> _Supplied records_
++++++++++++++++++++
-- ==== Sys2Proof/Machine/Faults.lean ====
section
/-! DEFINITION. Fault collection and reaction: latching, reactions, safe state, clearing, the first-error record, the
log, exclusion (R439 to R456), and the symbol code that SRAM, HBM, fabric cells and mesh headers share (R457, R458). -/

namespace Sys2Proof.Machine

/-! ## The symbol code -/

/-- Multiplication in GF(16), built on x⁴ + x + 1 (R457): carry-less product of two elements, then reduction. -/
def gfMul (a b : Nat) : Nat :=
  let p := (if bit b 0 then a else 0) ^^^ (if bit b 1 then a <<< 1 else 0) ^^^
           (if bit b 2 then a <<< 2 else 0) ^^^ (if bit b 3 then a <<< 3 else 0)
  let p := if bit p 6 then p ^^^ (0b10011 <<< 2) else p
  let p := if bit p 5 then p ^^^ (0b10011 <<< 1) else p
  if bit p 4 then p ^^^ 0b10011 else p

/-- The column h_i of symbol `i`: (1, a, b, a² + ab + λb²) with λ = α³ (R457). -/
def gfColumn (i : Nat) : Nat × Nat × Nat × Nat :=
  let a := i % 16
  let b := i / 16
  (1, a, b, gfMul a a ^^^ gfMul a b ^^^ gfMul 8 (gfMul b b))

/-- The syndrome of a 144-bit word as read (R458). -/
def syndrome (w : Nat) : Nat × Nat × Nat × Nat :=
  (List.range 36).foldl (fun (s : Nat × Nat × Nat × Nat) i =>
    let v := w / 2 ^ (4 * i) % 16
    let h := gfColumn i
    (s.1 ^^^ v, s.2.1 ^^^ gfMul v h.2.1, s.2.2.1 ^^^ gfMul v h.2.2.1, s.2.2.2 ^^^ gfMul v h.2.2.2)) (0, 0, 0, 0)

/-- What the decoder makes of a word (R458). -/
inductive Decoded where
  | good
  | corrected (symbol : Nat)
  | uncorrectable
  deriving DecidableEq, Repr

/-- The decoder (R458): a syndrome that is a multiple of one symbol's column names the symbol in error. -/
def decodeWord (w : Nat) : Decoded :=
  let s := syndrome w
  if s = (0, 0, 0, 0) then .good
  else if s.1 = 0 then .uncorrectable
  else
    match (List.range 36).find? (fun j =>
      let h := gfColumn j
      s.2.1 = gfMul s.1 h.2.1 ∧ s.2.2.1 = gfMul s.1 h.2.2.1 ∧ s.2.2.2 = gfMul s.1 h.2.2.2) with
    | some j => .corrected j
    | none => .uncorrectable

/-- The word as the decoder corrects it. -/
def correctWord (w : Nat) : Nat :=
  match decodeWord w with
  | .corrected j => w ^^^ ((syndrome w).1 <<< (4 * j))
  | _ => w

/-! ## Records and lists -/

/-- The unit and detail of a fault as its context word (Table 17.7). -/
def contextWord (unit detail : Nat) : Nat := unit % 4294967296 * 4294967296 + detail % 4294967296

/-- A fault record (Table 17.6). -/
def faultRecord (src cls flags tb0 ctx : Nat) : Bytes :=
  beBytes 2 src ++ beBytes 1 cls ++ beBytes 1 flags ++ time80 tb0 ++ beBytes 8 ctx ++ [0, 0]

/-- The sources that are latched, ascending (R447). -/
def State.latchedList (s : State) : List Nat :=
  (s.objs.filter (fun e => e.1.fam == 0x1100 && 1 ≤ e.1.inst && e.1.sub == 0x04 && e.2.int != 0)).map
    (fun e => e.1.inst - 1)

/-- A source is latched. -/
def State.isLatched (s : State) (src : Nat) : Bool := s.nat (O.fsrc_state (src + 1)) != 0
/-- A source is active: its condition holds (R447). -/
def State.isActive (s : State) (src : Nat) : Bool := s.nat (O.fsrc_state (src + 1)) == 1
/-- The reaction set of a source. -/
def State.reactionsOf (s : State) (src : Nat) : Nat := s.nat (O.fsrc_reactions (src + 1))

/-- A class-3 source is latched (Table 17.9). -/
def State.tempest (s : State) : Bool := s.latchedList.any (fun x => faultClass x = 3)

/-- A source that brings safe state: with its safe_state bit, or its chip_reset bit (R442). -/
def State.bringsSafe (s : State) (src : Nat) : Bool :=
  Machine.bit (s.reactionsOf src) 6 || Machine.bit (s.reactionsOf src) 3

/-- The pins FAULT_N and TEMPEST_N as asserted (R446). -/
def State.faultPins (s : State) : Nat :=
  b01 (s.latchedList.any (fun x => Machine.bit (s.reactionsOf x) 4)) +
    2 * b01 (s.latchedList.any (fun x => Machine.bit (s.reactionsOf x) 5))

/-- Safe state is left (R452): each output comes back to its computed content at its own instant, and a chip that is not
standby claims its outputs again (R412, log entry 26). -/
def State.leaveSafe (s : State) : State :=
  if s.safe then
    let s1 := s.setF O.fault_safe_state false
    let s2 := if s1.standby then s1 else s1.claimSide
    { s2 with
      faults := { s.faults with safeOut := nub (s.faults.safeOut ++ s.sw.routes.map (fun r => r.dst)) } }
  else s

/-- Safe state is left when no latched source brings it any longer (R450, R452); through a restart it stands until Ready
(R453). -/
def State.reviewSafe (s : State) : State :=
  if !s.ready ∨ s.latchedList.any s.bringsSafe then s else s.leaveSafe

/-- The trap: the occurrence is appended to the fault log, which keeps the last 1 024 (R443). -/
def State.appendLog (s : State) (fr : Bytes) : State :=
  let l := s.oct O.fault_log ++ fr
  let l := if l.length > 24576 then l.drop (l.length - 24576) else l
  (s.setB O.fault_log l).setN O.fault_log_count (l.length / 24)

/-- The record of a latching goes into the first-error record, or counts as overflow (R454). -/
def State.captureFirst (s : State) (fr : Bytes) : State :=
  if s.flag O.fault_first_valid then
    (s.setF O.fault_overflow true).count O.fault_overflow_count
  else (s.setB O.fault_first_record fr).setF O.fault_first_valid true

/-- The reactions of a latching (R442): safe state, then the trap, the block reset and the chip reset. The pins
follow from the latched sources (`State.faultPins`). -/
def State.react (s : State) (src unit : Nat) (fr : Bytes) : State :=
  let r := s.reactionsOf src
  let s1 := if s.bringsSafe src then s.enterSafe else s
  let s2 := if Machine.bit r 1 then s1.appendLog fr else s1
  let s3 :=
    if Machine.bit r 2 && !s2.faults.resets.contains (src, unit) then
      { s2 with faults := { s2.faults with resets := s2.faults.resets ++ [(src, unit)] } }
    else s2
  if Machine.bit r 3 then s3.askRestart 2 else s3

/-- The chip is held in reset: PWRGD or RESET_N is low, or the boundary scan drives its pins (R506, R507, R536). -/
def State.heldDown (s : State) : Bool := !s.power.pwrgd || !s.power.resetN || s.power.tap

/-- A fault source becomes active (R447): it latches, keeps its record, captures the first error and reacts; while it
is latched already a further occurrence is counted. A reserved source, and one of a fused-off tile, does not exist
(R4, R439). A chip on probation fails it at a watchdog or configuration fault (R497). While the chip is held in reset its
collector stands: a condition that begins then latches at Ready (log entry 43). -/
def State.latch (s : State) (src unit detail : Nat) : State :=
  if (faultKindOf src).isNone ∨ s.fusedOff ⟨0x1100, src + 1, 0⟩ then s
  else if s.heldDown then { s with faults := { s.faults with relatch := nub (s.faults.relatch ++ [(src, unit, detail)]) } }
  else
    let k := O.fsrc_state (src + 1)
    let was := s.nat k
    let s1 := (s.count (O.fsrc_count (src + 1))).setN k 1
    if was ≠ 0 then s1
    else
      let ctx := contextWord unit detail
      let flags := b01 s.safe + 2 * b01 s.faults.injecting
      let fr := faultRecord src (faultClass src) flags (s.tbNow 0) ctx
      let s2 := (s1.setN (O.fsrc_last_time (src + 1)) (s.tbNow 0)).setN (O.fsrc_last_context (src + 1)) ctx
      let s3 := (s2.captureFirst fr).react src unit fr
      let watched : Bool := match s3.fw.act with | some a => a.stage == 2 | none => false
      if watched && (src == F.mgmtWatchdog || src == F.configUncorrected) then s3.failProbation.askRestart 4 else s3

/-- A latched source is cleared (R448, R449). -/
def State.unlatch (s : State) (src : Nat) : State := (s.setN (O.fsrc_state (src + 1)) 0).reviewSafe

/-- The condition of a source ends (R447, R448): it stays latched until it is cleared, or clears by itself where its
auto_clear says so. In normal service a class-3 source does not. A condition that ends before Ready does not latch again
there. -/
def State.endFault (s0 : State) (src : Nat) : State :=
  let s : State :=
    if s0.faults.relatch.isEmpty then s0
    else { s0 with faults := { s0.faults with relatch := s0.faults.relatch.filter (fun x => x.1 ≠ src) } }
  if s.isActive src then
    if s.flag (O.fsrc_auto_clear (src + 1)) && faultClass src ≤ 2 then s.unlatch src
    else s.setN (O.fsrc_state (src + 1)) 2
  else s

/-- A fault occurs whose condition is momentary: it latches, and its condition has ended. -/
def State.strike (s : State) (src unit detail : Nat) : State := (s.latch src unit detail).endFault src

/-- A fault follows its condition: it latches when the condition begins to hold, and ends with it. -/
def State.follow (s : State) (src unit detail : Nat) (cond : Bool) : State :=
  if cond then (if s.isActive src then s else s.latch src unit detail) else s.endFault src

/-- A fault source that several units share follows the condition of one of them; it ends when no other unit holds it. -/
def State.followShared (s : State) (src unit detail : Nat) (cond others : Bool) : State :=
  if cond then s.follow src unit detail true else if others then s else s.endFault src

/-- The chip-wide tile of a unit of a lane or port number. -/
def laneTile (l : Nat) : Nat := l / 64

/-- An entry of the exclusion list: kind, unit code and a reserved field (Table 17.9, Table 17.11). -/
def exclusionEntry (kind unit : Nat) : Bytes := beBytes 2 kind ++ beBytes 4 unit ++ [0, 0]

/-- The excluded units as (kind, unit). -/
def State.exclusions (s : State) : List (Nat × Nat) :=
  (records 8 (s.oct O.fault_exclusions)).map (fun r => (field r 0 2, field r 2 4))

/-- The exclusion list set; the states of stacks, planes and banks follow it. -/
def State.setExclusions (s : State) (l : List (Nat × Nat)) : State :=
  s.setB O.fault_exclusions (l.flatMap (fun e => exclusionEntry e.1 e.2))

/-- The object that shows a unit's exclusion, and its value when excluded. -/
def State.markUnit (s : State) (kind unit : Nat) (out : Bool) : State :=
  match kind with
  | 0 => (s.setN (O.stackLed_state (33 + unit)) (b01 out)).setN (O.hbm_state unit) (b01 out)
  | 1 => s.setN (O.plane_state (1 + unit)) (b01 out)
  | 2 => s.setF (O.bank_excluded unit) out
  | _ => s

/-- A unit is excluded from placement (R456); for a pair the exclusion crosses to the twin (R166). -/
def State.exclude (s : State) (kind unit : Nat) : State :=
  if s.exclusions.contains (kind, unit) then s
  else
    let s1 := (s.setExclusions (s.exclusions ++ [(kind, unit)])).markUnit kind unit true
    if s1.standby then s1.emit (.mirror 0 (.exclusion kind unit)) else s1.mirror (.exclusion kind unit)

/-- A unit returns to service (R456). -/
def State.include (s : State) (kind unit : Nat) : State :=
  (s.setExclusions (s.exclusions.filter (fun e => e ≠ (kind, unit)))).markUnit kind unit false

/-- The unit named by a kind and code of Table 17.11 exists. -/
def unitExists (kind unit : Nat) : Bool :=
  match kind with
  | 0 => unit < 4
  | 1 => unit < 32
  | 2 => (1 ≤ unit && unit ≤ 2048) || (4096 ≤ unit && unit ≤ 4143)
  | 3 => unit / 65536 < 4 && unit % 65536 < 376
  | _ => false

/-! ## Block resets (R444) -/

/-- What a block reset resets (R444). -/
inductive Block where
  | lane (l : Nat)
  | sdi (p : Nat)
  | packets (tile : Nat)
  | compositor (tile : Nat)
  | audio (tile : Nat)
  | none
  deriving DecidableEq, Repr

/-- The block that a tile fault's record names, by its kind and unit (log entry 29). -/
def blockOf (src unit : Nat) : Block :=
  let k := src % 128
  let out : Block :=
    if idIdx unit < 1024 then .sdi (idIdx unit) else if idIdx unit < 3072 then .packets (src / 128) else .compositor (src / 128)
  if 16 ≤ src / 128 then .none
  else if k ≤ 2 ∨ k = 82 then .lane unit
  else if k ≤ 7 then .none
  else if k ≤ 15 then .sdi unit
  else if k ≤ 31 then .packets (src / 128)
  else if k = 35 ∨ k = 36 then .none
  else if k ≤ 47 then out
  else if k ≤ 63 then .compositor (src / 128)
  else if k ≤ 79 then .audio (src / 128)
  else out

/-- A block is under reset. -/
def State.underReset (s : State) (b : Block) : Bool := b != .none && s.faults.resets.any (fun e => blockOf e.1 e.2 == b)

/-- An armed injection at a target and unit inverts check symbols of the word that meets it, and what follows from the
word carries the injected flag (R459). -/
def State.withInjection (s : State) (target unit word : Nat) (f : State → Nat → State) : State :=
  match s.faults.inject with
  | some (t, u, n) =>
    if t = target ∧ u = unit then
      let s1 : State := { (s.setN O.fault_inject_state 2) with faults := { s.faults with inject := none, injecting := true } }
      let s2 := f s1 (word ^^^ (if n = 1 then 0xF else 0xFF))
      { s2 with faults := { s2.faults with injecting := false } }
    else f s word
  | none => f s word

/-- An injection that is armed at a target and unit fires at its commit point (R459). -/
def State.fireInjection (s : State) : State :=
  { (s.setN O.fault_inject_state 2) with faults := { s.faults with inject := none } }

end Sys2Proof.Machine
end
++++++++++++++++++++
> _Task goal_
Retype, exactly and in full, the lines above from the one containing "is latched already" through the one containing "let s3 := (s2.captureFirst".

> _Your response_
is latched already a further occurrence is counted. A reserved source, and one of a fused-off tile, does not exist
(R4, R439). A chip on probation fails it at a watchdog or configuration fault (R497). While the chip is held in reset its
collector stands: a condition that begins then latches at Ready (log entry 43). -/
def State.latch (s : State) (src unit detail : Nat) : State :=
  if (faultKindOf src).isNone ∨ s.fusedOff ⟨0x1100, src + 1, 0⟩ then s
  else if s.heldDown then { s with faults := { s.faults with relatch := nub (s.faults.relatch ++ [(src, unit, detail)]) } }
  else
    let k := O.fsrc_state (src + 1)
    let was := s.nat k
    let s1 := (s.count (O.fsrc_count (src + 1))).setN k 1
    if was ≠ 0 then s1
    else
      let ctx := contextWord unit detail
      let flags := b01 s.safe + 2 * b01 s.faults.injecting
      let fr := faultRecord src (faultClass src) flags (s.tbNow 0) ctx
      let s2 := (s1.setN (O.fsrc_last_time (src + 1)) (s.tbNow 0)).setN (O.fsrc_last_context (src + 1)) ctx
      let s3 := (s2.captureFirst fr).react src unit fr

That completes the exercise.